Holdsport unit may pull off a sales sprint
SHAREHOLDERS in active brands retailer Holdsport should be happy campers, especially those that pitched their tents at R42 in the particularly soggy period at the end of July.
The share now bobs around the R50 mark, and Holdsport, despite a rather subdued interim trading period, confidently maintained its generous distribution policy with a 75c-a-share half-year payout.
With sports ingrained in our national psyche there should be a long-term “lifestyle” underpin for Holdsport’s flagship subsidiary, Sportsmans Warehouse. And every few years there’s a soccer, rugby or cricket world cup to boost merchandise sales. What might disturb the mood at Holdsport is the iffy performance of Outdoor Warehouse, which caters for hikers, campers and those keen to commune with nature — its sales crept up 1.8% to R142m in the six months to end-August.
By contrast, Sportsmans Warehouse sales were up almost 6%. On a like-for-like basis, stripping out the contribution from the 800m² Rustenburg Outdoor Warehouse that opened in the first half, sales were actually down 1.4% compared with the 3.4% gain registered by Sportsmans Warehouse.

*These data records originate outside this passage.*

-- ==== Sys2Proof/Tests/Slice0.lean ====
section
/-!
SUPPORT. Tests of the model, each on one step of a small state: ill-formed commands that `Instr.wf` refuses, results worked
out by hand from the spec, and for every statement of Certificates/Slice0/Obligations.lean with hypotheses a state and
operands that meet them, clause by clause.
-/
namespace Sys2Proof.Test
set_option Elab.async false
open Sys2Proof.Machine

/-! ## Small states -/

/-- A state with some registers set: name, die, index, value. -/
def onRegs (rs : List (RegName × Nat × Nat × Nat)) (s : State) : State :=
  { s with regs := rs.foldl (fun m e => mset e.1.resetVal m (regKey e.1 e.2.1 e.2.2.1) e.2.2.2) s.regs }

/-- Every domain out of reset, a start over, nothing in the recorder, 64 GiB homed on each M-die. -/
def up (rs : List (RegName × Nat × Nat × Nat)) : State :=
  onRegs ([(.RST_DOMAINS, 8, 0, 2 ^ 30 - 1), (.RST_STATUS, 8, 0, 2 ^ 31), (.MEM_HOME_SIZE, 4, 0, 2 ^ 36), (.MEM_HOME_SIZE, 5, 0, 2 ^ 36)] ++ rs)
    { State.reset with rst := { imageOk := true, keyDone := true }, recd := {} }

/-- A program in force, its first step released. -/
def running (rs : List (RegName × Nat × Nat × Nat)) : State :=
  { up ((.CMD_STATUS, 0, 0, 2 ^ 31) :: rs) with cp := { released := 1 } }

/-- A descriptor from its words. -/
def words (ws : List (Nat × Nat)) : Nat := (ws.map fun e => e.2 * 2 ^ (32 * e.1)).sum
def desc (ws : List (Nat × Nat)) : Desc := BitVec.ofNat 512 (words ws)

/-- A tensor of OUTER rows of INNER elements, its rows 128 bytes apart or packed. -/
def tensor (base stride fmt inner outer : Nat) (more : List (Nat × Nat)) : TDesc :=
  BitVec.ofNat 256 (words ([(0, base), (2, stride), (4, fmt * 2 ^ 24 + inner), (5, outer)] ++ more))
def tileT (i fmt inner outer : Nat) : TDesc := tensor (0x400000000000 + 0x1000 * i) 128 fmt inner outer []
def memT (base fmt inner outer : Nat) : TDesc := tensor base (4 * inner) fmt inner outer []

/-- Tensors of C-die 0. -/
def tensors : List (Nat × TDesc) :=
  [(1, tileT 1 1 1 1), (3, tileT 3 0 1 1), (4, tileT 4 0 1 1), (5, tileT 5 0 4 1), (6, tileT 6 0 4 1), (7, tileT 7 0 4 1), (8, tileT 8 0 4 1),
   (9, tileT 9 0x11 1 1), (10, memT 0x1000000 0 1 2), (11, memT 0x1001000 0 1 1), (12, memT 0x1002000 0 1 2), (13, memT 0x1003000 0x11 1 1),
   (14, memT 0x1004000 0 1 1), (15, tensor (0x400000000000 + 0x1000 * 15) 128 1 4 1 [(6, 2 ^ 31)]), (16, memT 0x1005000 0x11 4 1),
   (17, memT 0x1006000 0 1 1), (18, memT 0x1007000 0 1 1),
   (20, memT 0x300000 0x11 16 2), (21, memT 0x310000 0 1 1), (22, memT 0x320000 0 1 2),
   (30, memT 0x500000000000 0x11 1 1024), (31, memT 0x500000010000 0 0x100000 1)]

/-- A running state with a command at the head of queue 0 of C-die 0. -/
def head (ws : List (Nat × Nat)) (s : State := running []) : State :=
  { s with tensors := tensors, cp := { s.cp with queues := [(0, { len := 4 })], slots := [(0, [desc ws])] } }

/-- Memory with little-endian numbers at addresses: address, bytes, value. -/
def memory (xs : List (Nat × Nat × Nat)) : Mem := xs.foldl (fun m e => wrBytes m e.1 (leBytes e.2.1 e.2.2)) []

/-- Two regions: SGD with state in FP32, and with a preconditioner. -/
def regions : Mem :=
  memory [(0x300000, 8, 0x500000), (0x300008, 8, 6 * 2 ^ 48 + 0x510000), (0x300010, 8, 0x520000), (0x300020, 8, 0x530000),
    (0x300028, 8, 0x540000), (0x300038, 8, 4),
    (0x300040, 8, 2 * 2 ^ 56 + 0x600000), (0x300048, 8, 6 * 2 ^ 48 + 0x610000), (0x300050, 8, 0x620000), (0x300058, 8, 0x650000),
    (0x300060, 8, 0x630000), (0x300068, 8, 0x640000), (0x300070, 8, 0x660000), (0x300078, 8, 4)]

/-- A group of two modules in a ring on axis X. -/
def ring2 : List (RegName × Nat × Nat × Nat) := [(.COL_GROUP, 6, 0, 2 ^ 63 + 2 ^ 60 + 2 * 2 ^ 53 + 2 ^ 34 + 2 ^ 21)]

/-- A session group of two domains, this module the first, the other OPEN; alone, session 0 of a kind, OPEN. -/
def xdr2 : List (RegName × Nat × Nat × Nat) := [(.ETH_SESSION, 6, 0, 2 * 2 ^ 161 + 5 * 2 ^ 126), (.ETH_SESSION, 6, 1, 3 * 2 ^ 126 + 2 * 2 ^ 124)]
def session (kind : Nat) (more : Nat := 0) : RegName × Nat × Nat × Nat := (.ETH_SESSION, 6, 0, more + 2 ^ 129 + kind * 2 ^ 126 + 2 * 2 ^ 124)

/-! ## Witnesses: the machine, and commands at the head of a queue -/

/-- The state a command leaves. -/
def next (c : Instr) (s : State) : State := match exec c s with
  | .next t => t
  | _ => s
/-- The command at the head of queue 0 of C-die 0. -/
def headOf (s : State) : Desc := (slotsOf s 0 0).headD 0#512
/-- `Ready`, decided. -/
def readyB (s : State) (op : Nat) : Bool :=
  let d := headOf s
  decide (atHead s 0 0 = some d) && decide (dOpcode d = op) && decide ((queueOf s 0 0).lastIssue ≠ s.cc + 1) &&
    decide (openWaits (flagSeen s) d (queueOf s 0 0).step = []) && decide (allViols s 0 0 d = []) &&
    decide (patchEmpty d (patchRegOf s 0 d) = false ∧ snapOff s 0 0 d = false) && canStart s 0 d && !beaten s 0 0 d && !heldBack s 0 d
theorem ready_of {s : State} {op : Nat} (h : readyB s op = true) : Ready s op 0 0 (headOf s) := by
  simp only [readyB, Bool.and_eq_true, decide_eq_true_eq, Bool.not_eq_true'] at h
  exact ⟨h.1.1.1.1.1.1.1.1, h.1.1.1.1.1.1.1.2, h.1.1.1.1.1.1.2, h.1.1.1.1.1.2, h.1.1.1.1.2, h.1.1.1.2, h.1.1.2, h.1.2, h.2⟩

/-- One command of each opcode, legal and ready, and its state. -/
def op (n : Nat) (ws : List (Nat × Nat)) (s : State := running []) : State := head ((0, n * 2 ^ 24) :: ws) s
def sMmF := op 0x10 [(4, 0x10001), (5, 0x30000), (7, 1), (8, 1), (9, 1), (10, 1)]
def sMmB := op 0x11 [(4, 0x10001), (5, 0x30000), (7, 1), (8, 1), (9, 1), (10, 1)]
def sVecEw := op 0x20 [(4, 5), (5, 5), (6, 0x40001), (7, 1)]
def sRedRow := op 0x40 [(4, 5), (5, 3), (6, 0x40001), (7, 1)]
def sRedCol := op 0x41 [(4, 5), (5, 6), (6, 0x40001), (7, 1)]
def sRowLnF := op 0x50 [(4, 0x60005), (5, 7), (6, 8), (7, 2 ^ 26), (8, 4), (9, 1), (10, 0x100), (12, 0x3F800000)] (running [(.ROW_STAT_CFG, 0, 0, 4)])
def sRowLnB := op 0x51 [(4, 0x60005), (5, 7), (6, 8), (8, 4), (9, 1), (10, 0x100), (12, 0x3F800000)]
def sRowRmsF := op 0x52 [(4, 0x60005), (6, 8), (8, 4), (9, 1), (10, 0x100)]
def sRowRmsB := op 0x53 [(4, 0x60005), (5, 7), (6, 8), (8, 4), (9, 1), (10, 0x100)]
def sRowSmaxF := op 0x54 [(4, 5), (6, 8), (8, 4), (9, 1), (10, 0x100), (12, 0x3F800000)]
def sRowSmaxB := op 0x55 [(4, 0x60005), (6, 8), (8, 4), (9, 1), (10, 0x100), (12, 0x3F800000)]
def sRowXentF := op 0x56 [(4, 0x30005), (6, 4), (8, 4), (9, 1), (10, 0x100)]
def sRowXentB := op 0x57 [(4, 0x30005), (6, 8), (8, 4), (9, 1), (10, 0x100), (13, 0x3F800000)]
def sRowActd := op 0x58 [(4, 0x60005), (6, 8), (8, 4), (9, 1), (10, 0x101)]
def sRowProg := op 0x5F [(6, 8), (8, 4), (9, 1), (10, 0x101)]
  { running [] with img := { content := { rowPrograms := [(1, [⟨false, 0, 0, [], [], [(0, 8)], [], []⟩])] } } }
def sDmaCopy := op 0x60 [(4, 0x60005), (6, 1)]
def sDmaGather := op 0x61 [(4, 0x60005), (5, 9), (6, 1)]
def sDmaFill := op 0x62 [(4, 0x60000), (6, 1), (7, 0x3F800000)]
def sPfStream := op 0x68 [(4, 0x3B000A), (5, 1), (6, 1), (7, 1)]
def sPfCancel := op 0x69 [(4, 0x3B)]
def sColRs := op 0x70 [(4, 0xB000A), (7, 0x10000), (9, 1)] (running ring2)
def sColAg := op 0x71 [(4, 0xA000B), (7, 0x10000), (9, 1)] (running ring2)
def sColAr := op 0x72 [(4, 0xC000A), (7, 0x10000), (9, 1)] (running ring2)
def sColBcast := op 0x73 [(4, 0xC000A), (7, 0x10000)] (running ring2)
def sColReduce := op 0x74 [(4, 0xC000A), (7, 0x10000)] (running ring2)
def sColSend := op 0x78 [(4, 0xB), (6, 0x10100)] (running ring2)
def sColRecv := op 0x79 [(4, 0xB0000), (6, 0x10100)] (running ring2)
def sColA2aD := op 0x7A [(4, 0xD000B), (5, 0xD000D), (6, 0x10100), (7, 13)] (running ring2)
def sColA2aC := op 0x7B [(4, 0xD000B), (5, 0xD000D), (6, 0x10100), (7, 13)] (running ring2)
def sColPermute := op 0x7C [(4, 0xC000A), (5, 0x10), (6, 0x10000)] (running ring2)
def sColXdr := op 0x7E [(4, 0xC000A), (7, 0x2000000)] (running xdr2)
def sUpdApply := { op 0x80 [(4, 0x150016), (5, 0x10014)] with mem := regions }
def sUpdGatheradd := op 0x81 [(4, 0xB0011), (5, 0x10002)]
def sUpdFactor := { op 0x82 [(4, 0x150016), (5, 20), (6, 1)] with mem := regions }
def sUpdSnap := { op 0x83 [(4, 0x1E001F), (5, 20)] { running [(.MEM_LOAM_CFG, 4, 0, 1), session 1] with
  cp := { released := 1, steps := [(0, { spb := 2 ^ 64 })] } } with mem := regions }
def sFlagWait := op 0x90 []
def sFlagSignal := op 0x91 [(4, 0x18001), (5, 0x2A3FF)]
def sPatchLd := op 0x94 [(4, 0x70005), (5, 4)]
def sPatchSet := op 0x95 [(4, 255), (5, 9)]
def sDigFold := op 0xA0 [(4, 0x1000F)]
def sDigMirror := op 0xA1 [(4, 0x10000), (5, 1)] (running ring2)
def sVerdict := op 0xF1 []
def sShade := op 0xF2 [(4, 0x1000008)]
def sNop := op 0xF3 []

However, Holdsport’s trading history shows that in previous years (specifically 2009 and 2011) Outdoor Warehouse was quite capable of outsprinting Sportsmans Warehouse. With an 1,100m² Outdoor Warehouse opening last month in Rondebosch, there might be a chance of some catch-up in the traditionally stronger second trading half.
PIONEER Foods said yesterday it needed to retrench workers, and while the move is unlikely to cause panic among trade unions as the positions to be cut are in middle management, the bigger picture is ominous. Like retailers, domestic food producers are under pressure from weak consumer demand. They are highly automated, but there are still jobs that could be made redundant as companies continue to search for cost-saving measures.

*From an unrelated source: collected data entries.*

-- ==== Sys2Proof/Laws/Memory.lean ====
section
/-! SUPPORT. The laws of memory: what a word reads after a write, and that every memory operation keeps the canonical
form. -/

namespace Sys2Proof.Machine

theorem Memory.read_erase_self (m : Memory) (a : Nat) : (m.erase a).read a = unlistedWord := by
  induction m with
  | nil => rfl
  | cons cell rest ih =>
    obtain ⟨b, v⟩ := cell
    by_cases h : b = a
    · simpa [Memory.erase, h] using ih
    · simpa [Memory.erase, Memory.read, h] using ih

theorem Memory.read_erase_ne (m : Memory) {a b : Nat} (h : b ≠ a) : (m.erase a).read b = m.read b := by
  induction m with
  | nil => rfl
  | cons cell rest ih =>
    obtain ⟨c, v⟩ := cell
    by_cases hc : c = a
    · have : c ≠ b := fun e => h (e ▸ hc)
      simpa [Memory.erase, Memory.read, hc, this, Ne.symm h] using ih
    · by_cases hb : c = b
      · simp [Memory.erase, Memory.read, hb, h]
      · simpa [Memory.erase, Memory.read, hc, hb] using ih

theorem Memory.read_insert_ne (m : Memory) {a b : Nat} (v : Word) (h : b ≠ a) : (m.insert a v).read b = m.read b := by
  induction m with
  | nil => simp [Memory.insert, Memory.read, Ne.symm h]
  | cons cell rest ih =>
    obtain ⟨c, w⟩ := cell
    by_cases hlt : a < c
    · simp [Memory.insert, Memory.read, hlt, Ne.symm h]
    · simp [Memory.insert, Memory.read, hlt, ih]

theorem Memory.read_insert_self (m : Memory) (a : Nat) (v : Word) (h : ∀ cell ∈ m, cell.1 ≠ a) :
    (m.insert a v).read a = v := by
  induction m with
  | nil => simp [Memory.insert, Memory.read]
  | cons cell rest ih =>
    obtain ⟨c, w⟩ := cell
    have hc : c ≠ a := h (c, w) (by simp)
    by_cases hlt : a < c
    · simp [Memory.insert, Memory.read, hlt]
    · simpa [Memory.insert, Memory.read, hlt, hc] using ih fun cell hm => h cell (by simp [hm])

theorem Memory.erase_keys_ne (m : Memory) (a : Nat) : ∀ cell ∈ m.erase a, cell.1 ≠ a := by
  intro cell hm
  simpa using (List.mem_filter.mp hm).2

/-- A read after a write to the same address gives the value written, in every memory. -/
@[simp] theorem Memory.read_write_self (m : Memory) (a : Nat) (v : Word) : (m.write a v).read a = v := by
  unfold Memory.write
  split
  · next h => rw [Memory.read_erase_self, h]
  · exact Memory.read_insert_self _ a v (Memory.erase_keys_ne m a)

/-- A write leaves every other address alone, in every memory. -/
theorem Memory.read_write_ne (m : Memory) {a b : Nat} (v : Word) (h : b ≠ a) : (m.write a v).read b = m.read b := by
  unfold Memory.write
  split
  · exact Memory.read_erase_ne m h
  · rw [Memory.read_insert_ne _ v h, Memory.read_erase_ne m h]

theorem Memory.read_write (m : Memory) (a b : Nat) (v : Word) :
    (m.write a v).read b = if b = a then v else m.read b := by
  by_cases h : b = a
  · simp [h]
  · simp [h, Memory.read_write_ne m v h]

/-- The canonical form of a memory with a first entry. -/
theorem Memory.wf_cons (a : Nat) (v : Word) (rest : Memory) :
    Memory.wf ((a, v) :: rest) = true ↔
      a < memWords ∧ v ≠ unlistedWord ∧ (∀ cell ∈ rest, a < cell.1) ∧ Memory.wf rest = true := by
  simp [Memory.wf, and_assoc]

theorem Memory.wf_erase {m : Memory} (a : Nat) (h : m.wf = true) : (m.erase a).wf = true := by
  induction m with
  | nil => rfl
  | cons cell rest ih =>
    obtain ⟨b, v⟩ := cell
    obtain ⟨hb, hv, hall, hrest⟩ := (Memory.wf_cons b v rest).mp h
    by_cases hba : b = a
    · simpa [Memory.erase, hba] using ih hrest
    · have : Memory.erase ((b, v) :: rest) a = (b, v) :: Memory.erase rest a := by simp [Memory.erase, hba]
      rw [this, Memory.wf_cons]
      exact ⟨hb, hv, fun cell hm => hall cell (List.mem_filter.mp hm).1, ih hrest⟩

theorem Memory.mem_insert {m : Memory} {a : Nat} {v : Word} {cell : Nat × Word} (h : cell ∈ m.insert a v) :
    cell = (a, v) ∨ cell ∈ m := by
  induction m with
  | nil => simpa [Memory.insert] using h
  | cons c rest ih =>
    obtain ⟨b, w⟩ := c
    by_cases hlt : a < b
    · simpa [Memory.insert, hlt] using h
    · rw [Memory.insert, if_neg hlt] at h
      rcases List.mem_cons.mp h with h | h
      · exact .inr (by simp [h])
      · exact (ih h).imp id fun h => by simp [h]

theorem Memory.wf_insert {m : Memory} {a : Nat} {v : Word} (h : m.wf = true) (ha : a < memWords)
    (hv : v ≠ unlistedWord) (hk : ∀ cell ∈ m, cell.1 ≠ a) : (m.insert a v).wf = true := by
  induction m with
  | nil => simpa [Memory.insert, Memory.wf] using ⟨ha, hv⟩
  | cons cell rest ih =>
    obtain ⟨b, w⟩ := cell
    obtain ⟨hb, hw, hall, hrest⟩ := (Memory.wf_cons b w rest).mp h
    have hba : b ≠ a := hk (b, w) (by simp)
    by_cases hlt : a < b
    · rw [Memory.insert, if_pos hlt, Memory.wf_cons]
      refine ⟨ha, hv, fun cell hm => ?_, h⟩
      rcases List.mem_cons.mp hm with rfl | hm
      · exact hlt
      · exact hlt.trans (hall cell hm)
    · rw [Memory.insert, if_neg hlt, Memory.wf_cons]
      refine ⟨hb, hw, fun cell hm => ?_, ih hrest fun cell hm => hk cell (by simp [hm])⟩
      rcases Memory.mem_insert hm with rfl | hm
      · show b < a; omega
      · exact hall cell hm

/-- A write inside the address space keeps the canonical form. -/
theorem Memory.wf_write {m : Memory} {a : Nat} (v : Word) (h : m.wf = true) (ha : a < memWords) :
    (m.write a v).wf = true := by
  unfold Memory.write
  split
  · exact Memory.wf_erase a h
  · next hv => exact Memory.wf_insert (Memory.wf_erase a h) ha hv (Memory.erase_keys_ne m a)

/-- A load of an image that stays inside the address space keeps the canonical form. -/
theorem Memory.wf_loadAt (words : List Word) {m : Memory} {base : Nat} (h : m.wf = true)
    (hfit : base + words.length ≤ memWords) : (m.loadAt base words).wf = true := by
  induction words generalizing m base with
  | nil => exact h
  | cons w rest ih =>
    simp only [List.length_cons] at hfit
    exact ih (Memory.wf_write w h (by omega)) (by omega)

/-- An address register always addresses a word of the space (R31, R36). -/
theorem uval_lt (a : Word) : uval a < memWords := a.isLt

/-- What a loaded address reads as: the image's word inside the image, the old word outside it. -/
theorem Memory.read_loadAt (words : List Word) (m : Memory) (base a : Nat) :
    (m.loadAt base words).read a =
      if h : base ≤ a ∧ a < base + words.length then words[a - base]'(by omega) else m.read a := by
  induction words generalizing m base with
  | nil =>
    simp [Memory.loadAt]
  | cons w rest ih =>
    rw [Memory.loadAt, ih]
    by_cases h1 : base + 1 ≤ a ∧ a < base + 1 + rest.length
    · have h2 : base ≤ a ∧ a < base + (w :: rest).length := by simp only [List.length_cons]; omega
      have h3 : a - base = (a - (base + 1)) + 1 := by omega
      rw [dif_pos h1, dif_pos h2]
      simp only [h3, List.getElem_cons_succ]
    · rw [dif_neg h1, Memory.read_write]
      by_cases h4 : a = base
      · subst h4
        simp
      · have h2 : ¬ (base ≤ a ∧ a < base + (w :: rest).length) := by simp only [List.length_cons]; omega
        rw [if_neg h4, dif_neg h2]

end Sys2Proof.Machine
end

One analyst said yesterday that after visits to the factories of major food producers he had been left “quite surprised” by how automated they had become “and how little labour is actually used in the production of food” apart from the start of production lines, and the end, where products are packed.

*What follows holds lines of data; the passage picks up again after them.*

/-- The end of the cycle of a video store: its write, then the render of the region, which shows the stored word (R171,
R172). -/
theorem cycleEnd_of_videoStore {s t : State} {a v : Word} {k : Option Word} {ks : List (Option Word)}
    (hwf : s.cfg.wf = true) (hle : s.cfg.videoBase.toNat ≤ a.toNat)
    (ht : t = ((s.memWrite a v).renderIfDirty.pollKeyboard k).withAnswers ks) :
    t.events = s.events ++ [.videoWrite a v, .render t.videoSnapshot] ∧ t.mem.read a.toNat = v := by
  obtain ⟨hdirty, hevents⟩ := State.memWrite_devices_video (v := v) hle
  have hbase := (Cfg.wf_iff _).mp hwf
  have hkbd := kbdAddr_toNat hbase
  subst ht
  constructor
  · rw [State.cycleEnd_videoSnapshot (by rwa [State.memWrite_cfg]), State.renderIfDirty_dirty hdirty,
      State.withAnswers_events, State.pollKeyboard_events, State.setDirty_events, State.emit_events, hevents,
      List.append_assoc]
    rfl
  · rw [State.cycleEnd_read_of_not_delivered _ _ (.inr ?_), State.memWrite_mem]
    · exact Memory.read_write_self _ _ _
    · rw [State.memWrite_cfg]
      omega

/-- The events of a fetching step from a clean display: a video store's write and its render, whose snapshot is the
region after the step and shows the stored word; or none (R171, R172). -/
theorem step_events {s t : State} (hwf : s.cfg.wf = true) (hclean : s.displayDirty = false) (hf : s.fetches)
    (h : step s = .next t) :
    (∃ rs ra, decode (s.mem.read s.pc.toNat) = .sw rs ra ∧
      s.cfg.videoBase.toNat ≤ ((s.setPc (s.pc + 1)).reg ra).toNat ∧
      t.events = s.events ++ [.videoWrite ((s.setPc (s.pc + 1)).reg ra) ((s.setPc (s.pc + 1)).reg rs),
        .render t.videoSnapshot] ∧
      t.mem.read ((s.setPc (s.pc + 1)).reg ra).toNat = (s.setPc (s.pc + 1)).reg rs) ∨
    (∀ rs ra, decode (s.mem.read s.pc.toNat) = .sw rs ra →
      ((s.setPc (s.pc + 1)).reg ra).toNat < s.cfg.videoBase.toNat) ∧ t.events = s.events := by
  rcases step_inversion h with ⟨-, hp, -⟩ | ⟨-, ⟨rd, rb, rc, hi, -⟩, rfl⟩ | ⟨-, e, he, -, rfl⟩
  case inl => exact absurd hf.2 (by simp [hp])
  case inr.inl => exact .inr ⟨fun rs ra hsw => by simp [hi] at hsw, rfl⟩
  case inr.inr =>
    rcases exec_videoStore_or_clean he hclean with ⟨rs, ra, hi, hle, rfl⟩ | ⟨hno, hdirty, hevents⟩
    case inl => exact .inl ⟨rs, ra, hi, hle, cycleEnd_of_videoStore (s := s.setPc (s.pc + 1)) hwf hle rfl⟩
    case inr =>
      refine .inr ⟨hno, ?_⟩
      rw [State.renderIfDirty_clean hdirty]
      simp [hevents]

/-- A write and the render that shows it, added to a paired stream, leave it paired (R171, R172). -/
theorem pairedEvents_append {cfg : Cfg} {events : List Event} {a v : Word} {snapshot : List Word}
    (h : pairedEvents cfg events) (ha : cfg.videoBase.toNat ≤ a.toNat)
    (hlen : snapshot.length = memWords - cfg.videoBase.toNat)
    (hv : snapshot[a.toNat - cfg.videoBase.toNat]? = some v) :
    pairedEvents cfg (events ++ [.videoWrite a v, .render snapshot]) := by
  fun_induction pairedEvents cfg events with
  | case1 => exact ⟨ha, hlen, hv, trivial⟩
  | case2 b w shown rest ih =>
    obtain ⟨hb, hshown, hw, hrest⟩ := h
    exact ⟨hb, hshown, hw, ih hrest⟩
  | _ => exact h.elim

At a major factory, the analyst said the entire process was automated, bar “the end of the conveyor belt, where there were hoards of employees” packing finished products. The company’s head said these positions would be automated “in due course”, the analyst said.
“If you look at all global food production operations, they are highly mechanised. In this country, because labour is still relatively cheap — well, it was — they can still get away with using labour rather than robots and mechanisation, but I think that is going to change.”